In The Credential Leasing and Credits Ltd. Vs Shruti Investments and Anr. 2015(151) DRJ. 147 held as under, “it would need examination on a case to case basis as to weather on the date of presentation of the dishonoured cheque the ascertained or crystalized liability did not exist. The onus to raise a probable defence wound lie on the accused, as the law raises a presumption in favour of the holder of the cheque that the dishonoured cheque was issued in respect of a debt or other liability.”
- Friendly loan in cash and unaccounted money:
As mentioned earlier, section 139 NI Act presumes that, ‘the cheque issued is in discharge of a debt or other liability”. In case of a friendly loan given in cash and when the money is unaccounted the defence the accused has to take is that, the cheque has not been issued in discharge of any existing loan or liability which is legally enforceable.
- Now as it is a friendly loan, there are no documentation/paperwork.
- If the complainant has advanced such loan to the accused then the complainant must have withdrawn the amount from the bank. So a bank statement disclosing the transaction would be there.
- If the loan amount exceeds rupees 20,000/- in cash then it attracts 269 SS of the Income Tax Act. Section 269 bars the advance of more than rupees 20,000/- as loan. Section 271-D lays penalties regarding failure to comply with the provisions of section 269.
- If the loan amount has been mentioned in the income tax report or not. If it has been mentioned then what documentation has been done to support the fact/transaction.
- If the loan amount has not been mentioned in the income tax report then the money is unaccounted which is a clear contravention of provisions of the Income Tax Act. In this case, such a loan is not legally recoverable debt.
These factual pointers are very crucial in the process of defending the accused in such a case. These pointers may be raised during cross-examination of the complainant.
A very important judgement in this regard is Sanjay Mishra V Kanishka Kapoor, where the acquittal of the accused had been ordered and the judge also considered the admission of the appellant that the amount advances was an unaccounted amount which was not disclosed to the income tax authority.
2. Compounding of offences:
In case, the cheque has been issued in discharge of a legally enforceable debt then it’s better to opt for a settlement as the offence under section 138 of NI Act is compoundable.

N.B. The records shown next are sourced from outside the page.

-- ==== Sys2Proof/Laws/KeepsExec.lean ====
section
/-! SUPPORT. What the meaning of every row carries over: every place outside its mask, the register store's form, the resets' levels,
the outputs so far, time and the queue. -/

namespace Sys2Proof.Machine

theorem ofUnit_next {ok : Bool} {u t : State} (h : ofUnit ok u = .next t) : u = t := by
  unfold ofUnit at h
  split at h
  · exact Host.Outcome.next.inj h
  · cases h

theorem execEngClassRise_carries (m' : Nat) (c : Nat) (e : Nat) (cls : Nat) (s t' : State) (hm : 0x81c00003000000000000000000000000000000000000001208 &&& m' = 0x81c00003000000000000000000000000000000000000001208)
    (hx : execEngClassRise c e cls s = .next t') : Carried m' s t' := by
  have hx := ofUnit_next hx
  subst hx
  refine Carried.of_kept ?_
  repeat' (first
    | with_reducible assumption
    | exact Kept.refl m' s
    | with_reducible apply Kept.ite
    | with_reducible refine State.classRise_keeps _ _ _ _ _ _ (Mask.trans (by decide) hm) ?_)

theorem execEngClassFall_carries (m' : Nat) (c : Nat) (e : Nat) (cls : Nat) (s t' : State) (hm : 0x81c00003000000000000000000000000000000000000001208 &&& m' = 0x81c00003000000000000000000000000000000000000001208)
    (hx : execEngClassFall c e cls s = .next t') : Carried m' s t' := by
  have hx := ofUnit_next hx
  subst hx
  refine Carried.of_kept ?_
  repeat' (first
    | with_reducible assumption
    | exact Kept.refl m' s
    | with_reducible apply Kept.ite
    | with_reducible refine State.classFall_keeps _ _ _ _ _ _ (Mask.trans (by decide) hm) ?_)

theorem execHeldQuantaExpiry_carries (m' : Nat) (c : Nat) (s t' : State) (hm : 0x81c00000000000000000000000000000000000000000000206 &&& m' = 0x81c00000000000000000000000000000000000000000000206)
    (hx : execHeldQuantaExpiry c s = .next t') : Carried m' s t' := by
  have hx := ofUnit_next hx
  subst hx
  refine Carried.of_kept ?_
  repeat' (first
    | with_reducible assumption
    | exact Kept.refl m' s
    | with_reducible apply Kept.ite
    | with_reducible refine State.heldExpiry_keeps _ _ _ _ (Mask.trans (by decide) hm) ?_)

theorem execClusterIdle_carries (m' : Nat) (c : Nat) (s t' : State) (hm : 0x81c00000000000000000000000000000000000000000000206 &&& m' = 0x81c00000000000000000000000000000000000000000000206)
    (hx : execClusterIdle c s = .next t') : Carried m' s t' := by
  have hx := ofUnit_next hx
  subst hx
  refine Carried.of_kept ?_
  repeat' (first
    | with_reducible assumption
    | exact Kept.refl m' s
    | with_reducible apply Kept.ite
    | with_reducible refine State.clusterIdle_keeps _ _ _ _ (Mask.trans (by decide) hm) ?_)

theorem execClRunFall_carries (m' : Nat) (c : Nat) (counts : List Nat) (s t' : State) (hm : 0xc1d000030000f800000000000c400000000000000000801e08 &&& m' = 0xc1d000030000f800000000000c400000000000000000801e08)
    (hx : execClRunFall c counts s = .next t') : Carried m' s t' := by
  have hx := ofUnit_next hx
  subst hx
  refine Carried.of_kept ?_
  repeat' (first
    | with_reducible assumption
    | exact Kept.refl m' s
    | with_reducible apply Kept.ite
    | with_reducible refine State.runFall_keeps _ _ _ _ _ (Mask.trans (by decide) hm) ?_)

theorem execClRunRise_carries (m' : Nat) (c : Nat) (s t' : State) (hm : 0x81c0000100000000000000000c400000000000000000801200 &&& m' = 0x81c0000100000000000000000c400000000000000000801200)
    (hx : execClRunRise c s = .next t') : Carried m' s t' := by
  have hx := ofUnit_next hx
  subst hx
  refine Carried.of_kept ?_
  repeat' (first
    | with_reducible assumption
    | exact Kept.refl m' s
    | with_reducible apply Kept.ite
    | with_reducible refine State.runRise_keeps _ _ _ _ (Mask.trans (by decide) hm) ?_)

theorem execReclaimMessage_carries (m' : Nat) (c : Nat) (s t' : State) (hm : 0x81c00000000000000000000000000000000000000000000200 &&& m' = 0x81c00000000000000000000000000000000000000000000200)
    (hx : execReclaimMessage c s = .next t') : Carried m' s t' := by
  have hx := ofUnit_next hx
  subst hx
  refine Carried.of_kept ?_
  repeat' (first
    | with_reducible assumption
    | exact Kept.refl m' s
    | with_reducible apply Kept.ite
    | with_reducible refine State.reclaimArrives_keeps _ _ _ _ (Mask.trans (by decide) hm) ?_)

theorem execGrantDelivery_carries (m' : Nat) (c : Nat) (e : Nat) (s t' : State) (hm : 0x81c00003000000000000000000000000000000000000001208 &&& m' = 0x81c00003000000000000000000000000000000000000001208)
    (hx : execGrantDelivery c e s = .next t') : Carried m' s t' := by
  have hx := ofUnit_next hx
  subst hx
  refine Carried.of_kept ?_
  repeat' (first
    | with_reducible assumption
    | exact Kept.refl m' s
    | with_reducible apply Kept.ite
    | with_reducible refine State.deliver_keeps _ _ _ _ _ (Mask.trans (by decide) hm) ?_)

theorem execActivityIntervalClose_carries (m' : Nat) (c : Nat) (edges : Nat) (code : Nat) (counts : List Nat) (s t' : State) (hm : 0xc1c000030000f800000000700c400000000000000100801206 &&& m' = 0xc1c000030000f800000000700c400000000000000100801206)
    (hx : execActivityIntervalClose c edges code counts s = .next t') : Carried m' s t' := by
  have hx := ofUnit_next hx
  subst hx
  refine Carried.of_kept ?_
  repeat' (first
    | with_reducible assumption
    | exact Kept.refl m' s
    | with_reducible apply Kept.ite
    | with_reducible refine State.intervalClose_keeps _ _ _ _ _ _ _ (Mask.trans (by decide) hm) ?_
    | with_reducible refine State.noteReasons_keeps _ _ _ (Mask.trans (by decide) hm) ?_)

theorem execGrantRequest_carries (m' : Nat) (c : Nat) (e : Nat) (s t' : State) (hm : 0x100000000000000000c400000000000000000801e00 &&& m' = 0x100000000000000000c400000000000000000801e00)
    (hx : execGrantRequest c e s = .next t') : Carried m' s t' := by
  have hx := ofUnit_next hx
  subst hx
  refine Carried.of_kept ?_
  repeat' (first
    | with_reducible assumption
    | exact Kept.refl m' s
    | with_reducible apply Kept.ite
    | with_reducible refine State.requestArrives_keeps _ _ _ _ _ (Mask.trans (by decide) hm) ?_
    | with_reducible refine State.noteReasons_keeps _ _ _ (Mask.trans (by decide) hm) ?_)

theorem execArbiterGrant_carries (m' : Nat) (s t' : State) (hm : 0x20000100000000000000000c400000000000000000801e00 &&& m' = 0x20000100000000000000000c400000000000000000801e00)
    (hx : execArbiterGrant s = .next t') : Carried m' s t' := by
  simp only [execArbiterGrant, Host.Outcome.next.injEq] at hx
  subst hx
  refine Carried.of_kept ?_
  repeat' (first
    | with_reducible assumption
    | exact Kept.refl m' s
    | with_reducible apply Kept.ite
    | with_reducible refine State.arbiterCycle_keeps _ _ _ (Mask.trans (by decide) hm) ?_
    | with_reducible refine State.noteReasons_keeps _ _ _ (Mask.trans (by decide) hm) ?_)

theorem execWaveStepBoundary_carries (m' : Nat) (s t' : State) (hm : 0x100000000000000000c400000000000000000801c06 &&& m' = 0x100000000000000000c400000000000000000801c06)
    (hx : execWaveStepBoundary s = .next t') : Carried m' s t' := by
  simp only [execWaveStepBoundary, Host.Outcome.next.injEq] at hx
  subst hx
  refine Carried.of_kept ?_
  repeat' (first
    | with_reducible assumption
    | exact Kept.refl m' s
    | with_reducible apply Kept.ite
    | with_reducible refine State.stepBoundary_keeps _ _ _ (Mask.trans (by decide) hm) ?_
    | with_reducible refine State.noteReasons_keeps _ _ _ (Mask.trans (by decide) hm) ?_)

theorem execLocalGrantReport_carries (m' : Nat) (c : Nat) (s t' : State) (hm : 0x600 &&& m' = 0x600)
    (hx : execLocalGrantReport c s = .next t') : Carried m' s t' := by
  have hx := ofUnit_next hx
  subst hx
  refine Carried.of_kept ?_
  repeat' (first
    | with_reducible assumption
    | exact Kept.refl m' s
    | with_reducible apply Kept.ite
    | with_reducible refine State.reportArrives_keeps _ _ _ _ (Mask.trans (by decide) hm) ?_)

theorem execPocketRefill_carries (m' : Nat) (c : Nat) (s t' : State) (hm : 0x81e00001000000000000000000000000000000000000001600 &&& m' = 0x81e00001000000000000000000000000000000000000001600)
    (hx : execPocketRefill c s = .next t') : Carried m' s t' := by
  have hx := ofUnit_next hx
  subst hx
  refine Carried.of_kept ?_
  repeat' (first
    | with_reducible assumption
    | exact Kept.refl m' s
    | with_reducible apply Kept.ite
    | with_reducible refine State.refillPocket_keeps _ _ _ _ (Mask.trans (by decide) hm) ?_)

theorem execRevocationPass_carries (m' : Nat) (s t' : State) (hm : 0x81c0000300000000000000010c400000000000000000801e06 &&& m' = 0x81c0000300000000000000010c400000000000000000801e06)
    (hx : execRevocationPass s = .next t') : Carried m' s t' := by
  simp only [execRevocationPass, Host.Outcome.next.injEq] at hx
  subst hx
  refine Carried.of_kept ?_
  repeat' (first
    | with_reducible assumption
    | exact Kept.refl m' s
    | with_reducible apply Kept.ite
    | with_reducible refine State.revocationCycle_keeps _ _ _ (Mask.trans (by decide) hm) ?_
    | with_reducible refine State.noteReasons_keeps _ _ _ (Mask.trans (by decide) hm) ?_)

theorem execReservationStart_carries (m' : Nat) (id : Nat) (s t' : State) (hm : 0x81e00001000000000000000000000000000000000000001406 &&& m' = 0x81e00001000000000000000000000000000000000000001406)
    (hx : execReservationStart id s = .next t') : Carried m' s t' := by
  simp only [execReservationStart, Host.Outcome.next.injEq] at hx
  subst hx
  refine Carried.of_kept ?_
  repeat' (first
    | with_reducible assumption
    | exact Kept.refl m' s
    | with_reducible apply Kept.ite
    | with_reducible refine State.startResv_keeps _ _ _ _ (Mask.trans (by decide) hm) ?_)

theorem execReservationTimeT_carries (m' : Nat) (id : Nat) (s t' : State) (hm : 0x100000000000000000c400000000000000000801c06 &&& m' = 0x100000000000000000c400000000000000000801c06)
    (hx : execReservationTimeT id s = .next t') : Carried m' s t' := by
  simp only [execReservationTimeT, Host.Outcome.next.injEq] at hx
  subst hx
  refine Carried.of_kept ?_
  repeat' (first
    | with_reducible assumption
    | exact Kept.refl m' s
    | with_reducible apply Kept.ite
    | with_reducible refine State.resvTimeT_keeps _ _ _ _ (Mask.trans (by decide) hm) ?_
    | with_reducible refine State.noteReasons_keeps _ _ _ (Mask.trans (by decide) hm) ?_)

theorem execReservationEnd_carries (m' : Nat) (id : Nat) (s t' : State) (hm : 0x81c00001000000000000000000000000000000000000001406 &&& m' = 0x81c00001000000000000000000000000000000000000001406)
    (hx : execReservationEnd id s = .next t') : Carried m' s t' := by
  simp only [execReservationEnd, Host.Outcome.next.injEq] at hx
  subst hx
  refine Carried.of_kept ?_
  repeat' (first
    | with_reducible assumption
    | exact Kept.refl m' s
    | with_reducible apply Kept.ite
    | with_reducible refine State.resvEnd_keeps _ _ _ _ (Mask.trans (by decide) hm) ?_)

theorem execPrebiasStart_carries (m' : Nat) (id : Nat) (s t' : State) (hm : 0x406 &&& m' = 0x406)
    (hx : execPrebiasStart id s = .next t') : Carried m' s t' := by
  simp only [execPrebiasStart, Host.Outcome.next.injEq] at hx
  subst hx
  refine Carried.of_kept ?_
  repeat' (first
    | with_reducible assumption
    | exact Kept.refl m' s
    | with_reducible apply Kept.ite
    | with_reducible refine State.startPrebias_keeps _ _ _ _ (Mask.trans (by decide) hm) ?_)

Basically section 138 is punitive but the object of introducing this section was to provide relief to the sufferer or we can say the object was to compensate and this spirit of the provision should prevail over the punitive aspect.

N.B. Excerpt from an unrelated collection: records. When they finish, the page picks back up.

/-- The hypotheses of UnitOpcodesExecute can be met. -/
theorem witness_access_opcodes :
    (let ps := [31, 0, 0, 0, 128, 81, 1, 0]
     let s := given (holding 0x0701 ps) [(ACC_OTP.KEY_SET, 1)]
     s.runs 31 0x0701 (act 0x0701 ps) ∧ zeros ps 2 2 ∧ pNum ps 0 2 ≠ 0 ∧ pNum ps 0 2 ≤ 31 ∧ s.fld ACC_STATE.STATE ≠ 0 ∧
       1 ≤ pNum ps 4 4 ∧ pNum ps 4 4 ≤ 86400 ∧ s.flag ACC_OTP.KEY_SET = true) ∧
    (let ps := [0, 0, 1, 0, 1, 0, 0, 0, 8, 0] ++ List.replicate 70 0
     let s := given (holding 0x0702 ps) [(ACC_OTP.PW_SET, 1), (ACC_OTP.PW_SCOPE, 31)]
     s.runs 31 0x0702 (act 0x0702 ps) ∧ pByte ps 0 = 0 ∧ pByte ps 1 = 0 ∧ zeros ps 10 6 ∧ pNum ps 2 2 ≠ 0 ∧
       s.fld ACC_STATE.STATE ≠ 0 ∧ pNum ps 2 2 ≤ 31 ∧ maskDiff (pNum ps 2 2) (s.fld ACC_OTP.PW_SCOPE) = 0 ∧ 1 ≤ pNum ps 4 4 ∧
       pNum ps 4 4 ≤ 86400 ∧ 8 ≤ pNum ps 8 2 ∧ pNum ps 8 2 ≤ 64 ∧ zeros ps (16 + pNum ps 8 2) (64 - pNum ps 8 2) ∧
       s.flag ACC_OTP.PW_SET = true ∧ s.backoff = false) := by decide +kernel

/-- The hypotheses of UnitOpcodesExecute can be met. -/
theorem witness_access_signature :
    (let ps := [1, 0, 1, 0] ++ List.replicate 204 0
     let x : Nonce := ⟨5, 2, 60, 9⟩
     let s := { given (holding 0x0702 ps) [(ACC_OTP.KEY_SET, 1)] with acc := { nonce := some x } }
     s.runs 31 0x0702 (act 0x0702 ps) ∧ pByte ps 0 = 1 ∧ 208 ≤ ps.length ∧ pByte ps 1 = 0 ∧ zeros ps 4 4 ∧ zeros ps 105 7 ∧
       pNum ps 2 2 ≠ 0 ∧ pNum ps 2 2 ≤ 31 ∧ s.fld ACC_STATE.STATE ≠ 0 ∧ s.flag ACC_OTP.KEY_SET = true ∧ s.acc.nonce = some x ∧
       s.backoff = false ∧ x.scope ≠ pNum ps 2 2) ∧
    ((holding 0x0703 []).runs 31 0x0703 (act 0x0703 []) ∧ (holding 0x0703 []).leader = true ∧ (holding 0x0703 []).fld ACC_STATE.STATE = 2) := by decide +kernel

/-- A password matches wherever the OTP holds its hash. (UnitOpcodesExecute.) -/
theorem witness_password (s : State) (k : Nat) : ({ s with otp := { s.otp with pwHash := k } }).otp.pwHash = k := rfl

/-- The hypotheses of UnitOpcodesExecute can be met. -/
theorem witness_fault_opcodes :
    (let ps := List.replicate 8 0
     let s := does 0x0801 ps
     s.runs 31 0x0801 (act 0x0801 ps) ∧ pByte ps 0 = s.dieId ∧ s.named s.dieId = true ∧ zeros ps 1 7) ∧
    (let ps := [0, 1, 255, 0, 0, 0, 0, 0]
     let s := given (does 0x0802 ps) [(FH_SRC.IMPL 255, 1)]
     s.runs 31 0x0802 (act 0x0802 ps) ∧ pByte ps 0 = s.dieId ∧ s.named s.dieId = true ∧ pByte ps 1 = 1 ∧ zeros ps 4 4 ∧
       pNum ps 2 2 ≤ 255 ∧ s.flag (FH_SRC.IMPL (pNum ps 2 2)) = true ∧ bitAt s.levels (pNum ps 2 2) = false ∧
       s.srcBit FH_LATCHED (pNum ps 2 2) = false) ∧
    (let ps := [0, 0, 255, 0, 0, 0, 0, 0] ++ List.replicate 8 1
     let s := given (holding 0x0803 ps) [(FH_SRC.IMPL 255, 1)]
     s.runs 31 0x0803 (act 0x0803 ps) ∧ pByte ps 0 = s.dieId ∧ s.named s.dieId = true ∧ pByte ps 1 = 0 ∧ zeros ps 4 4 ∧
       pNum ps 2 2 ≤ 255 ∧ s.flag (FH_SRC.IMPL (pNum ps 2 2)) = true ∧ s.hasScope 2 = true) := by decide +kernel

A very celebrated judgement in this regard is of the case of “Dayawati Vs Yogesh Kumar Gosain” passed in a criminal reference, Number 1 of 2016, has set out the law relating to
- “The legal permissibility of referring a complaint case u/s 138 of NI Act for amicable settlement through mediation”.

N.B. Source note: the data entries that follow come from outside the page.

/-- The table store after any reset, with what the start keeps (R67, R83). -/
def Store.reset (flash : List Host.Cell) (pageBuffer : List Byte) (readProtection : Bool) : Store :=
  { flash := flash, pageBuffer := pageBuffer, op := none, lastCompletion := none,
    readProtection := readProtection, port := none, readStoreWaiting := [], sector0Valid := false,
    description := none, breathing := none, shading := none,
    verdicts := List.replicate 7 .unscanned, headers := List.replicate 6 none }

/-- A set with every way invalid and way w at rank w (R103). -/
def emptySet : List Way := [⟨none, 0⟩, ⟨none, 1⟩, ⟨none, 2⟩, ⟨none, 3⟩]

/-- The walk record IDLE (R103). -/
def Walk.idleRecord : Walk :=
  { state := .idle, ends := none, rest := [], planned := 0, locked := 0, skipped := 0 }

/-- The cell cache after any reset (R103). -/
def Cache.reset (disabled : Bool) : Cache :=
  { sets := List.replicate 64 emptySet, demand := [], prefetch := [], walk := .idleRecord,
    disabled := disabled }

/-- The previously delivered values at none (R105). -/
def Previous.none (first : Bool) : Previous :=
  { scale := Option.none, shift := Option.none, curve := Option.none, first := first }

/-- The engine after any reset (R145). -/
def Engine.reset : Engine :=
  { state := .unconfigured, ms0 := ⟨none, none⟩, ms1 := ⟨none, none⟩, ms2 := ⟨none, none⟩,
    ms3 := ⟨none, none⟩, previous := .none false, heldCounts := ⟨none, none, none⟩,
    lastPrediction := none, patternCounter := 0, reportDue := none }

/-- A link unit after any reset (R159), apart from a frame that REINITIALIZE lets finish (R196). -/
def LinkUnit.reset : LinkUnit :=
  { state := .silent, matchCount := 0, previousWord := none, acceptedWord := none,
    latchedLevel := none, recordLevel := none, parser := .hunting, sendDue := none, timeout := none,
    abilityWaiting := false, records := [], replies := [], heldBack := [], sending := none, renegotiateDue := false }

/-- The authority unit after any reset, until start-up ends (R174). -/
def Authority.reset : Authority :=
  { holder := none, conflict := false, equalSeeds := 0, anchor := 0, marks := [] }

/-- The sequencer of a part that the supply monitor holds at power-on (R192, log 4). -/
def Sequencer.reset : Sequencer :=
  { phase := .held true, straps := unsampledStraps, cause := .power, failMask := 0, reinit := .idle }

/-- The machine right after power-on reset: every block at its reset value, the supply monitor still
holding the part, the flash erased (DESIGN CHOICE, log 5) and no command waiting. -/
def State.reset : State :=
  { pending := [], free := 0, seq := .reset, front := .reset unsampledStraps, timing := .reset 0,
    store := .reset [] erasedPage false, cache := .reset false, engine := .reset,
    links := ⟨.reset, .reset⟩, auth := .reset, events := none }

/-! ### One update for each block -/

def State.setSeq (x : Sequencer) (s : State) : State := { s with seq := x }
def State.setFront (x : FrontEnd) (s : State) : State := { s with front := x }
def State.setTiming (x : Timing) (s : State) : State := { s with timing := x }
def State.setStore (x : Store) (s : State) : State := { s with store := x }
def State.setCache (x : Cache) (s : State) : State := { s with cache := x }
def State.setEngine (x : Engine) (s : State) : State := { s with engine := x }
def State.setLinks (x : PerLink LinkUnit) (s : State) : State := { s with links := x }
def State.setAuth (x : Authority) (s : State) : State := { s with auth := x }
def State.setEvents (x : Option (PerLink EventUnit)) (s : State) : State := { s with events := x }
def State.setFree (x : Nat) (s : State) : State := { s with free := x }

end Sys2Proof.Machine
end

- “procedure to be followed upon settlement”.
- “Legal implication of breach of the mediation settlement”.
The Delhi High Court has clearly stated that “it is legal to refer a criminal compoundable case as one u/s 138 of the NI Act to mediation.” The High Court also stated that, “ mediation and conciliation rules, 2004 would guide the process to be followed even in references to mediation arising u/s 138 of the NI Act.”
Conclusion
These defences are not exhaustive. There are many other defences available in different circumstances. Preparing a litigation strategy for 138 NI, depends on the depends on the circumstances of each case. These are some general strategies which are largely followed in this field of litigation. But as far as India is concerned people are not that much legally aware about the different approaches they have to fight their cases in terms of cheque bounce matters. A detail study of the facts of the case and through case research very very needed to prepare a litigation strategy. Getting updates with latest judgements regarding this arena and not only Supreme Court or high court judgements but reading of trial court judgements also prove to be effective regarding developing a strategic thinking.